Start of Block

-- ==== Sys2Proof/Machine/Checks.lean ====
section
/-!
DEFINITION. What the checks of an issued instruction look at: its format, privilege, contexts and phase class (R43, R64,
R144), whether HINT.IMM can widen it (R48), whether reduced service withholds it (R390), and the registers it names for the
scoreboard (R44, R45, R280).
-/

namespace Sys2Proof.Machine

/-- The phase classes of R144. -/
inductive PhaseClass where
  | compute | exchange | any
deriving DecidableEq, Repr

/-- What R43, R48, R64 and R144 say of a form. -/
structure Traits where
  /-- Belongs to the control context alone (R43). -/
  controlOnly : Bool
  /-- Needs supervisor level (R64). -/
  supervisor : Bool
  phase : PhaseClass
  /-- HINT.IMM can widen it (R48). -/
  widens : Bool
deriving DecidableEq, Repr

/-- A form legal in every context, at every level and in both phases. -/
def Traits.plain : Traits := { controlOnly := false, supervisor := false, phase := .any, widens := false }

End of Block

• **Assignment**:
Please return all lines above in which the string "HINT" is found.

• **Response to the exercise**:
R144), whether HINT.IMM can widen it (R48), whether reduced service withholds it (R390), and the registers it names for the
  /-- HINT.IMM can widen it (R48). -/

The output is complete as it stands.